Madison House has received several awards for its service. In 1990, Madison House was designated a Point of Light by President George H. W. Bush. This award celebrates the success of the volunteers and spotlights the impact that various individuals, groups, businesses and families have made in their communities. In 2000, Madison House was the only Youth Volunteer group in Virginia to win the Governor’s award for volunteer community service.

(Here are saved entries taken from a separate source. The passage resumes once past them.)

-- ==== Sys2Proof/Machine/Operands.lean ====
section
/-! DEFINITION. The formats of chapter 12: cells and their CRC-32, tracker frames and their CRC-16, table record parts,
parameter parts, requests, replies, and the payloads of the part's own cells. -/

namespace Sys2Proof.Machine

/-! ### CRC (R134, R90) -/

/-- One bit of the CRC-32, least significant bit first: the reflected form of polynomial 0x04C11DB7 (R134). -/
def crc32Bit (crc : Word) (bit : Bool) : Word :=
  if (crc.getLsbD 0) != bit then (crc >>> 1) ^^^ 0xEDB88320#32 else crc >>> 1

/-- The CRC-32 register after the `n` lowest bits of a message, lowest first. -/
def crc32Run (msg : BitVec 224) : Nat → Word
  | 0 => 0xFFFFFFFF#32
  | n + 1 => crc32Bit (crc32Run msg n) (msg.getLsbD n)

/-- Bytes 0 to 27 of a cell as one number, byte 0 lowest. -/
def cellBody (c : Cell) : BitVec 224 := c.payload ++ (c.flags ++ (c.kind ++ (c.src ++ c.dst)))

/-- The CRC-32 of a cell (R134): initial value all ones, final inversion of all ones. -/
def cellCrc (c : Cell) : Word := ~~~ (crc32Run (cellBody c) 224)

/-- A cell is good when its computed CRC equals its received CRC (R134). -/
def isGood (c : Cell) : Bool := cellCrc c == c.crc

/-- The cell with its CRC computed afresh over its final content (R137). -/
def sealCell (c : Cell) : Cell := { c with crc := cellCrc c }

/-- One bit of the CRC-16 with polynomial 0x1021, most significant bit first (R90). -/
def crc16Bit (crc : Half) (bit : Bool) : Half :=
  if (crc.getLsbD 15) != bit then (crc <<< 1) ^^^ 0x1021#16 else crc <<< 1

/-- One byte of the CRC-16, its most significant bit first. -/
def crc16Byte (crc : Half) (b : Byte) : Half :=
  [7, 6, 5, 4, 3, 2, 1, 0].foldl (fun c i => crc16Bit c (b.getLsbD i)) crc

/-- The CRC-16 of R90: initial value 0xFFFF, no final inversion. -/
def crc16 (bytes : List Byte) : Half := bytes.foldl crc16Byte 0xFFFF#16

/-! ### Cells (section 12.2) -/

def kindVoid : Byte := 0x00
def kindTrain : Byte := 0x01
def kindEnd : Byte := 0x02
def kindFill : Byte := 0x0F
def kindSet : Byte := 0x10
def kindFbk : Byte := 0x11
def kindMgt : Byte := 0x20
def kindReply : Byte := 0x21
def kindStat : Byte := 0x30
def kindAslaid : Byte := 0x31

/-- The broadcast address. -/
def broadcast : Byte := 127

/-- A good cell of given header and payload. -/
def goodCell (dst src kind flags : Byte) (payload : BitVec 192) : Cell :=
  sealCell { dst := dst, src := src, kind := kind, flags := flags, payload := payload, crc := 0 }

/-- The VOID cell sent in place of a cell received bad (R137). -/
def voidCell : Cell := goodCell 0 0 kindVoid 0 0

/-- The part's own FILL cell (R136, R145). -/
def fillCell (own : Byte) : Cell := goodCell 0 own kindFill 0 0

/-- The cell with a new payload and its CRC computed afresh; the header is kept (R137, R191). -/
def refill (c : Cell) (payload : BitVec 192) : Cell := sealCell { c with payload := payload }

/-- Byte `k` of a cell's payload, byte k + 4 of the cell. -/
def pbyte (c : Cell) (k : Nat) : Byte := c.payload.extractLsb' (8 * k) 8

/-- The 16-bit field at byte `k` of a cell's payload. -/
def phalf (c : Cell) (k : Nat) : Half := c.payload.extractLsb' (8 * k) 16

/-- The 32-bit field at byte `k` of a cell's payload. -/
def pword (c : Cell) (k : Nat) : Word := c.payload.extractLsb' (8 * k) 32

/-- TRAIN with RETURN set (R192: bit 0 of the flags alone). -/
def isReturn (c : Cell) : Bool := c.flags.getLsbD 0

/-- The payload of a TRAIN cell: cycle number, period, unused bytes (R192). -/
def trainPayload (cycle : Word) (period : Half) (rest : BitVec 144) : BitVec 192 := rest ++ (period ++ cycle)

/-- The payload of a drive SET cell: position, velocity, SET flags, bytes 13 to 27 (R192). -/
def setPayload (position velocity : Word) (flags : Byte) (rest : BitVec 120) : BitVec 192 :=
  rest ++ (flags ++ (velocity ++ position))

/-- The payload of a station SET cell: parameter, command code, command number, SET flags (R192). -/
def stationPayload (param : Word) (code num : Nat) (hold : Bool) : BitVec 192 :=
  packPayload [(4, param.toNat), (1, code), (1, num), (2, 0), (1, if hold then 1 else 0)]

/-- The payload of an FBK cell (R192). -/
def fbkPayload (actual : Word) (status aux0 aux1 aux2 aux3 : Half) (rest : BitVec 80) : BitVec 192 :=
  rest ++ (aux3 ++ (aux2 ++ (aux1 ++ (aux0 ++ (status ++ actual)))))

/-- The status word of a station that reports DONE (R192). -/
def doneStatus (brick : Bool) : Half := if brick then 6 else 2

/-! ### Tracker frames (R193) -/

/-- Two bytes, most significant first. -/
def bytes16 (v : Half) : List Byte := [v.extractLsb' 8 8, v.extractLsb' 0 8]

/-- Four bytes, most significant first. -/
def bytes32 (v : Word) : List Byte :=
  [v.extractLsb' 24 8, v.extractLsb' 16 8, v.extractLsb' 8 8, v.extractLsb' 0 8]

/-- The 16-bit field at byte `i` of a frame body, most significant byte first. -/
def be16 (body : List Byte) (i : Nat) : Half := body.getD i 0 ++ body.getD (i + 1) 0

/-- The 32-bit field at byte `i` of a frame body, most significant byte first. -/
def be32 (body : List Byte) (i : Nat) : Word := be16 body i ++ be16 body (i + 2)

/-- The body of a sample frame. -/
def sampleBody (seq latency : Half) (x y z : Word) (yaw : Half) (quality status : Byte) : List Byte :=
  bytes16 seq ++ bytes16 latency ++ bytes32 x ++ bytes32 y ++ bytes32 z ++ bytes16 yaw ++ [quality, status]

/-- A REACQUIRE frame carrying a position (R99, R193): X, Y, Z of P_now, 0 when there is none. -/
def reacquireFrame (pNow : Option (Quad Int)) : List Byte :=
  let body := match pNow with
    | some p => bytes32 (word32 p.x) ++ bytes32 (word32 p.y) ++ bytes32 (word32 p.z)
    | none => List.replicate 12 0
  0xB7#8 :: 12#8 :: (body ++ bytes16 (crc16 (12#8 :: body)))
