-- ==== Sys2Proof/Machine/Modes.lean ====
section
/-! DEFINITION. The mode controller (chapter 11): the change of mode with what it does to the lay controller, HOLD_N and
the reacquire transmitter; the hold causes; the entry to HOLD; and the changes of the tracker state, which raise and end
the TRACKER cause. -/

namespace Sys2Proof.Machine

/-! ### The reacquire transmitter (R99, R100) -/

/-- The transmitter runs while the tracker is LOST and the mode is not STANDBY, and while the loop test is on (R99). -/
def txShouldRun (s : State) : Bool :=
  s.params.trkLoop || (s.line.state == .lost && s.ctl.mode != .standby)

/-- A REACQUIRE frame falls due (R99, R100): built from P_now as it stands, it begins at once when nothing is being sent,
and otherwise becomes the pending frame, replacing one that is pending. -/
def frameDue (due : Word) (s : State) : State :=
  let f := reacquireFrame s.stab.pNow
  match s.line.sending with
  | none => s.setLine { s.line with lastDue := some due, sending := some { bytes := f, begun := s.clock.us, fed := 0 } }
  | some _ => s.setLine { s.line with lastDue := some due, waiting := some f }

/-- The transmitter starts or stops with its condition (R99): at a start a frame is due at once; at a stop the pending
frame is discarded and the frame being sent completes. -/
def refreshTx (s : State) : State :=
  if txShouldRun s then
    if s.line.running then s
    else frameDue s.clock.ms (s.setLine { s.line with running := true })
  else s.setLine { s.line with running := false, lastDue := none, waiting := none }

/-! ### The lay controller at a change of mode (R62, R63) -/

/-- STANDBY and HOLD are the holds (R62). -/
def Mode.held : Mode → Bool
  | .standby | .hold => true
  | .guard | .lay => false

/-- The placement returns to APPROACH: hover height, counts 0, timer stopped, request and capture cleared (R54, R62, R63). -/
def Lay.toApproach (l : Lay) (hover : Nat) : Lay :=
  { l with phase := .approach, oz := hover, gate := 0, settle := 0, timer := none, capture := none, openPending := false }

/-- DESCEND and SETTLE return to APPROACH; the other phases stand (R62, R63). -/
def Lay.leaveBed (l : Lay) (hover : Nat) : Lay :=
  match l.phase with
  | .descend | .settle => l.toApproach hover
  | _ => l

/-- What a change of mode does to the lay controller: entering a hold stops the settle timer and flags a release in flight
(R62); the end of a hold (R62) and GUARD from LAY (R63) take DESCEND and SETTLE back to APPROACH. -/
def Lay.onMode (l : Lay) (old new : Mode) (hover : Nat) : Lay :=
  if new.held then { l with timer := none, heldRelease := l.heldRelease || l.phase == .release }
  else if old.held || (old == .lay && new == .guard) then l.leaveBed hover
  else l

/-- The mode becomes `m`: HOLD_N follows in the same event (R187), the lay controller and the transmitter act on it. -/
def setMode (m : Mode) (s : State) : State :=
  refreshTx ((s.setLay (s.lay.onMode s.ctl.mode m s.params.hover)).setCtl { s.ctl with mode := m, holdN := m.held })

/-! ### Hold causes (R183 to R185) -/

/-- The condition causes as their owners define them (R183). -/
def conditionsNow (s : State) : Conditions :=
  { guard := !s.ctl.recovery && s.guard.outcome.violation
    tracker := s.line.state == .lost || s.line.state == .none
    zoneEcc := !s.guard.poisoned.isEmpty
    term := termCause s }

/-- Some condition cause is active. -/
def Conditions.any (c : Conditions) : Bool := c.guard || c.tracker || c.zoneEcc || c.term

/-- The causes are taken from their sources as they stand. -/
def takeCauses (s : State) : State := s.setCtl { s.ctl with conditions := conditionsNow s }

/-- The recovery flag is cleared; the recovery run is 0 while the flag is clear (R117, R186). -/
def endRecovery (s : State) : State :=
  (s.setGuard { s.guard with run := 0 }).setCtl { s.ctl with recovery := false }

/-- HOLD is entered from GUARD or LAY (R185): the return mode is the mode left, GUARD during recovery, whose flag is
cleared; clearing it may make GUARD active (R183). -/
def enterHold (s : State) : State :=
  takeCauses (setMode .hold (endRecovery
    (s.setCtl { s.ctl with ret := some (if s.ctl.recovery then .guard else s.ctl.mode) })))

/-- The owners report their causes (R183); one that is active in GUARD or LAY brings HOLD in the same event (R185). -/
def report (s : State) : State :=
  let t := takeCauses s
  if !t.ctl.mode.held && t.ctl.conditions.any then enterHold t else t

/-- The STARVED event (R184). -/
def raiseStarved (s : State) : State :=
  match s.ctl.mode with
  | .standby => s
  | .hold => s.setCtl { s.ctl with starved := true }
  | .guard | .lay => enterHold (s.setCtl { s.ctl with starved := true })

/-- The REQUEST event of an accepted MODE HOLD (R182, R184). -/
def raiseRequest (s : State) : State :=
  match s.ctl.mode with
  | .standby => s
  | .hold => s.setCtl { s.ctl with request := true }
  | .guard | .lay => enterHold (s.setCtl { s.ctl with request := true })

/-- STANDBY from any mode: return mode none, recovery flag clear, event causes empty (R181). -/
def toStandby (s : State) : State :=
  report (setMode .standby
    (endRecovery (s.setCtl { s.ctl with ret := none, starved := false, request := false })))

/-! ### Changes of the tracker state (R96, R97) -/

/-- LOST by the cause of the given detail (R97): latched on entry from VALID or STALE; nothing when it is LOST already. -/
def enterLost (cause : Nat) (s : State) : State :=
  match s.line.state with
  | .lost => s
  | .none => report (refreshTx (s.setLine { s.line with state := .lost }))
  | .valid | .stale => report (refreshTx ((latch .trackerLost cause s).setLine { s.line with state := .lost }))

/-- STALE: the gate count becomes 0 and the pending request is cleared on entry (R57, R64, R97). DESIGN CHOICE (log entry 42),
unsafe: also in RELEASE, where R59 keeps the count of the OPEN request, and in a hold, where R62 keeps it. -/
def enterStale (s : State) : State :=
  match s.line.state with
  | .stale => s
  | _ =>
    report (refreshTx
      ((s.setLay { s.lay with gate := 0, openPending := false }).setLine { s.line with state := .stale }))

/-- VALID (R96). -/
def enterValid (s : State) : State := report (refreshTx (s.setLine { s.line with state := .valid }))

end Sys2Proof.Machine
end

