/-- R151, R150, R152, R154, R157, with log entry 40 (the change is judged against the address index, and a feedback made
never-seen has zero values and no stamp): a WRITE to the AXIS table of level 1 or lower in STANDBY stores a valid merged entry:
the address index takes it, and a changed presence, address or role makes the entry never-seen and its last forwarded position
absent. An invalid merged entry (a present field above 1, an address or role taken or out of range, a ninth COARSE, a parameter
out of range, a stroke below the command of its axis) is refused BAD_VALUE, also under a zero mask. In another mode it is
refused, with nothing changed. -/
def Obligations.WriteAxisTakesTheEntryInStandby : Prop :=
  ∀ (s : State) (who : Sender) (level : Nat) (part : BitVec 3) (index mask : Half) (data m : Part) (e : AxisRec)
    (role : Role) (x : Option AxisIdx) (valid : Role → Option AxisIdx → Prop),
    Heard s who level → MemoryCanonical s → PartClean s (13 + index.toNat) →
    (∀ j < 24, axisUnreadable s j = false) →
    m = mergedWith s (13 + index.toNat) data mask → e = axisRec m →
    (∀ role x, valid role x ↔
      e.present = 0 ∧ x = none ∨
        e.present = 1 ∧ 1 ≤ e.addr ∧ e.addr ≤ 126 ∧ e.addr ≠ s.ring.ownAddr.toNat ∧ roleOfCode e.role = some role ∧
        x = some { addr := BitVec.ofNat 8 e.addr, role := role } ∧
        (∀ j k, j < 24 → j ≠ index.toNat → s.axis.index[j]?.join = some k →
          k.addr.toNat ≠ e.addr ∧ (role = .coarse ∨ role = .sensor ∨ k.role ≠ role)) ∧
        (role = .coarse → ((List.range 24).filter fun j => decide (j ≠ index.toNat ∧
          (s.axis.index[j]?.join).map (·.role) = some .coarse)).length ≤ 7) ∧
        (role = .coarse ∧ 1 ≤ e.b ∧ e.b ≤ e.a ∧ e.a ≤ 2147483647 ∨
          role = .fineX ∧ s.stab.c.x.natAbs ≤ e.a ∧ e.a ≤ 200000 ∧ 10 ≤ e.b ∧ e.b ≤ 20000 ∨
          role = .fineY ∧ s.stab.c.y.natAbs ≤ e.a ∧ e.a ≤ 200000 ∧ 10 ≤ e.b ∧ e.b ≤ 20000 ∨
          role = .fineZ ∧ s.stab.c.z.natAbs ≤ e.a ∧ e.a ≤ 200000 ∧ 10 ≤ e.b ∧ e.b ≤ 20000 ∨
          role = .fineW ∧ s.stab.c.w.natAbs ≤ e.a ∧ e.a ≤ 1500 ∧ 1 ≤ e.b ∧ e.b ≤ 200 ∨
          role.station ≠ none ∧ 100 ≤ e.a ∧ e.a ≤ 60000 ∨ role = .sensor)) →
    (index.toNat < 24 → part = 0 → level ≤ 1 → s.ctl.mode = .standby → mask ≠ 0 → valid role x →
      ∃ t, exec (.writeAxis who part index mask data) s =
          .next (replied who 2 .ok 0 (m &&& usedBits (.axis index.toNat)) t) ∧
        peekPart t (13 + index.toNat) = m &&& usedBits (.axis index.toNat) ∧
        t.axis.index = s.axis.index.setIfInBounds index.toNat x ∧
        (s.axis.index[index.toNat]?.join = x → t.axis.feedback = s.axis.feedback ∧ t.axis.lastFwd = s.axis.lastFwd) ∧
        (s.axis.index[index.toNat]?.join ≠ x →
          t.axis.feedback = s.axis.feedback.setIfInBounds index.toNat
            { actual := 0, status := 0, aux0 := 0, aux1 := 0, aux2 := 0, aux3 := 0, stamp := none, seen := false } ∧
          t.axis.lastFwd = s.axis.lastFwd.setIfInBounds index.toNat none) ∧
        t.axis.slot = s.axis.slot ∧ t.axis.missing = s.axis.missing ∧ t.stab = s.stab ∧ t.plan = s.plan ∧
        t.track = s.track ∧ t.params = s.params ∧ t.ctl.mode = .standby ∧ t.mgmt.replies = s.mgmt.replies) ∧
    (level ≤ 1 → s.ctl.mode ≠ .standby → index.toNat < 24 → part = 0 →
      exec (.writeAxis who part index mask data) s =
        .next (replied who 2 .refusedMode 0 (peekPart s (13 + index.toNat)) (arrived .up s))) ∧
    (1 < level → index.toNat < 24 → part = 0 →
      exec (.writeAxis who part index mask data) s =
        .next (replied who 2 .refusedLevel 0 (peekPart s (13 + index.toNat)) (arrived .up s))) ∧
    (level ≤ 1 → s.ctl.mode = .standby → index.toNat < 24 → part = 0 → (∀ role x, ¬ valid role x) →
      exec (.writeAxis who part index mask data) s =
        .next (replied who 2 .badValue 0 (peekPart s (13 + index.toNat)) (arrived .up s))) ∧
    (level ≤ 1 → s.ctl.mode = .standby → 24 ≤ index.toNat → part = 0 →
      exec (.writeAxis who part index mask data) s = .next (replied who 2 .badIndex 0 0 (arrived .up s)))
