@[simp] theorem lawful_readAxis (i : Nat) (h : Lawful n s) : Lawful n (readAxis i s).2 := by
  unfold readAxis; split <;> exact lawful_readPart_of (by assumption) h

theorem lawful_readAxis_of {i : Nat} {t : State} {p : Option AxisRec} (e : readAxis i s = (p, t)) (h : Lawful n s) :
    Lawful n t := by
  have := lawful_readAxis i h
  rwa [e] at this

@[simp] theorem lawful_readFine (r : Role) (h : Lawful n s) : Lawful n (readFine r s).2 := by
  unfold readFine
  split
  · exact h
  · split <;> exact lawful_readAxis_of (by assumption) h

@[simp] theorem lawful_readFines (h : Lawful n s) : Lawful n (readFines s).2 := lawful_readFine _ (lawful_readFine _ (lawful_readFine _ (lawful_readFine _ h)))

@[simp] theorem lawful_stabCompute (fr : Bool) (h : Lawful n s) : Lawful n (stabCompute fr s) := by
  have h1 := lawful_readFines h
  simp only [stabCompute]
  split
  · exact lawful_setStab _ h1
  · exact lawful_setLine _ (lawful_setStab _ h1)

@[simp] theorem lawful_readZone (i : Nat) (h : Lawful n s) : Lawful n (readZone i s).2 := by
  simp only [readZone]
  split <;> simp [h]

@[simp] theorem lawful_readZonesOf (l : List Nat) (h : Lawful n s) : Lawful n (readZonesOf l s).2 := by
  induction l generalizing s with
  | nil => exact h
  | cons i l ih => exact ih (lawful_readZone i h)

@[simp] theorem lawful_readZones (h : Lawful n s) : Lawful n (readZones s).2 := lawful_readZonesOf _ h

@[simp] theorem lawful_noteOutcome (o : Outcome) (h : Lawful n s) : Lawful n (noteOutcome o s) := by
  unfold noteOutcome
  split
  · split
    · simp [h]
    · split <;> simp [h]
  · split <;> simp [h]

@[simp] theorem lawful_zoneEvaluate (p : Quad Int) (h : Lawful n s) : Lawful n (zoneEvaluate p s) := by
  simp only [zoneEvaluate]
  exact lawful_report (lawful_noteOutcome _ (lawful_setGuard _ (lawful_readZones h)))

@[simp] theorem lawful_evaluateZones (h : Lawful n s) : Lawful n (evaluateZones s) := by
  unfold evaluateZones; split <;> simp [h]

@[simp] theorem lawful_pointTest (t : Target) (h : Lawful n s) : Lawful n (pointTest t s).2 := by simp [pointTest, h]

/-! ### Plan store -/

@[simp] theorem lawful_readCourse (c : Nat) (h : Lawful n s) : Lawful n (readCourse c s).2 := by
  simp only [readCourse]; split <;> simp [h]

theorem lawful_readCourse_of {c : Nat} {t : State} {p : Option CourseRec} (e : readCourse c s = (p, t))
    (h : Lawful n s) : Lawful n t := by
  have := lawful_readCourse c h
  rwa [e] at this

@[simp] theorem lawful_planAccept (d : Part) (h : Lawful n s) : Lawful n (planAccept d s) := by simp [planAccept, h]
@[simp] theorem lawful_planFlushFrom (l : Nat) (h : Lawful n s) : Lawful n (planFlushFrom l s) := lawful_setPlan _ h
@[simp] theorem lawful_planRemove (e : QueueEntry) (h : Lawful n s) : Lawful n (planRemove e s) := lawful_setPlan _ h

@[simp] theorem lawful_reissue (l : Nat) (c : Bool) (h : Lawful n s) : Lawful n (reissue l c s) := by
  unfold reissue; split <;> simp [h]

@[simp] theorem lawful_planLaid (l : Nat) (h : Lawful n s) : Lawful n (planLaid l s) := by
  unfold planLaid; split <;> simp [h]

@[simp] theorem lawful_stall (k : FaultKind) (e : QueueEntry) (h : Lawful n s) : Lawful n (stall k e s).2 :=
  lawful_latch _ _ h
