-- ==== Sys2Proof/Tests/Slice0.lean ====
section
/-! SUPPORT. The model's own tests: the well-formedness checks, small steps whose results are worked out by hand from spec/, and,
for every statement with hypotheses, a witness that meets them, clause by clause, at a boundary value where a clause has one. A
hypothesis that only names a value (`l = …`, `valid ↔ …`) is met by taking it so and is left out, or stands with its truth value. -/

namespace Sys2Proof.Tests

open Sys2Proof Sys2Proof.Machine

set_option Elab.async false

/-! ### States -/

/-- Both ports SYNCED; origins at addresses 2, 3 and 4 with levels 0, 1 and 2. -/
def live : State :=
  let s := State.reset
  { s with
    ring := { s.ring with up := { s.ring.up with sync := .synced }, down := { s.ring.down with sync := .synced } }
    mem := { cells := [(0, 1), (1, 2), (16, 1), (17, 3), (18, 1), (32, 1), (33, 4), (34, 2)] ++ paramCells, flips := [] } }

def w0 : Sender := { src := 2, tag := 1, level := 0 }
def w1 : Sender := { src := 3, tag := 1, level := 1 }
def w2 : Sender := { src := 4, tag := 1, level := 2 }

def inMode (m : Mode) (s : State) : State := s.setCtl { s.ctl with mode := m, holdN := m.held }
def tracked (t : TrackState) (s : State) : State := s.setLine { s.line with state := t }
def withPart (n : Nat) (d : Part) (s : State) : State := storePart n d s
def withEntry (i : Nat) (a : Byte) (r : Role) (s : State) : State :=
  s.setAxis { s.axis with index := s.axis.index.setIfInBounds i (some { addr := a, role := r }) }

/-- A queue that is full. -/
def full : PortTx := { queue := List.replicate 64 (fillCell 1), line := none }

/-- What `Heard` asks for, as a computation. -/
def heardB (s : State) (who : Sender) (level : Nat) : Bool :=
  decide ((s.ring.rx .up).sync = .synced) && decide (s.ring.ownAddr ≠ 0) && decide (s.mgmt.replies.length ≤ 14) &&
    (List.range 8).all (fun i => wordFlips s.mem.flips (2 * i) == [] && wordFlips s.mem.flips (2 * i + 1) == [] &&
      !partMarked s i) && decide (who.level.toNat ≤ 2) &&
    (match originOf s who.src with | some l => decide (level = max l who.level.toNat) | none => false)

theorem heard_of {s : State} {who : Sender} {level : Nat} (h : heardB s who level = true) : Heard s who level := by
  simp only [heardB, Bool.and_eq_true, decide_eq_true_eq, List.all_eq_true, List.mem_range, beq_iff_eq,
    Bool.not_eq_true'] at h
  obtain ⟨⟨⟨⟨⟨h1, h2⟩, h3⟩, h4⟩, h5⟩, h6⟩ := h
  refine ⟨h1, h2, h3, fun i hi => ⟨(h4 i hi).1.1, (h4 i hi).1.2, (h4 i hi).2⟩, h5, ?_⟩
  cases ho : originOf s who.src with
  | none => simp [ho] at h6
  | some l => exact ⟨l, rfl, by simpa [ho] using h6⟩

/-- Several senders heard, several memories canonical, several states with every part clean, by one computation each. -/
theorem heard_all {l : List (State × Sender × Nat)} (h : l.all (fun x => heardB x.1 x.2.1 x.2.2) = true) :
    ∀ x ∈ l, Heard x.1 x.2.1 x.2.2 := fun x hx => heard_of (List.all_eq_true.mp h x hx)

def canonicalB (s : State) : Bool := Memory.wf s.mem.cells && setWf s.mem.flips

theorem canonical_all {l : List State} (h : l.all canonicalB = true) : ∀ s ∈ l, MemoryCanonical s := fun s hs => by
  simpa [canonicalB, MemoryCanonical] using List.all_eq_true.mp h s hs

def cleanB (s : State) : Bool := s.mem.flips == [] && s.mgmt.unreadable == [] && s.guard.poisoned == []

theorem clean_all {l : List State} (h : l.all cleanB = true) : ∀ s ∈ l, TableClean s ∧ ∀ n, PartClean s n := fun s hs => by
  have h := List.all_eq_true.mp h s hs
  simp only [cleanB, Bool.and_eq_true, beq_iff_eq] at h
  obtain ⟨⟨h1, h2⟩, h3⟩ := h
  exact ⟨⟨h1, h2, h3⟩, fun n => ⟨by rw [h1]; rfl, by rw [h1]; rfl, by simp [partMarked, h2, h3]⟩⟩

/-- Two flipped bits of a part, as a computation. -/
def twoBitsB (s : State) (n : Nat) : Bool :=
  !partMarked s n && (wordFlips s.mem.flips (2 * n)).length == 2 && wordFlips s.mem.flips (2 * n + 1) == []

Madison House is resident at Madison Hall, which was a YMCA facility that UVA leased, and then purchased in 1971.
[edit] Madison Bowl
Madison Bowl, or "Mad Bowl", as it has come to be known, is located behind Madison Hall between Rugby Road and Madison Lane. Originally owned by the YMCA in 1895, Mad Bowl initially hosted five tennis courts; in 1914 a track with banked corners was added. The field has traditionally been used for many different recreational events, including many club and intramural sports, in particular rugby; the Fall Autumns Carnival; Springfest; fraternity and sorority events, fundraisers, and other special events, including the annual Easters party.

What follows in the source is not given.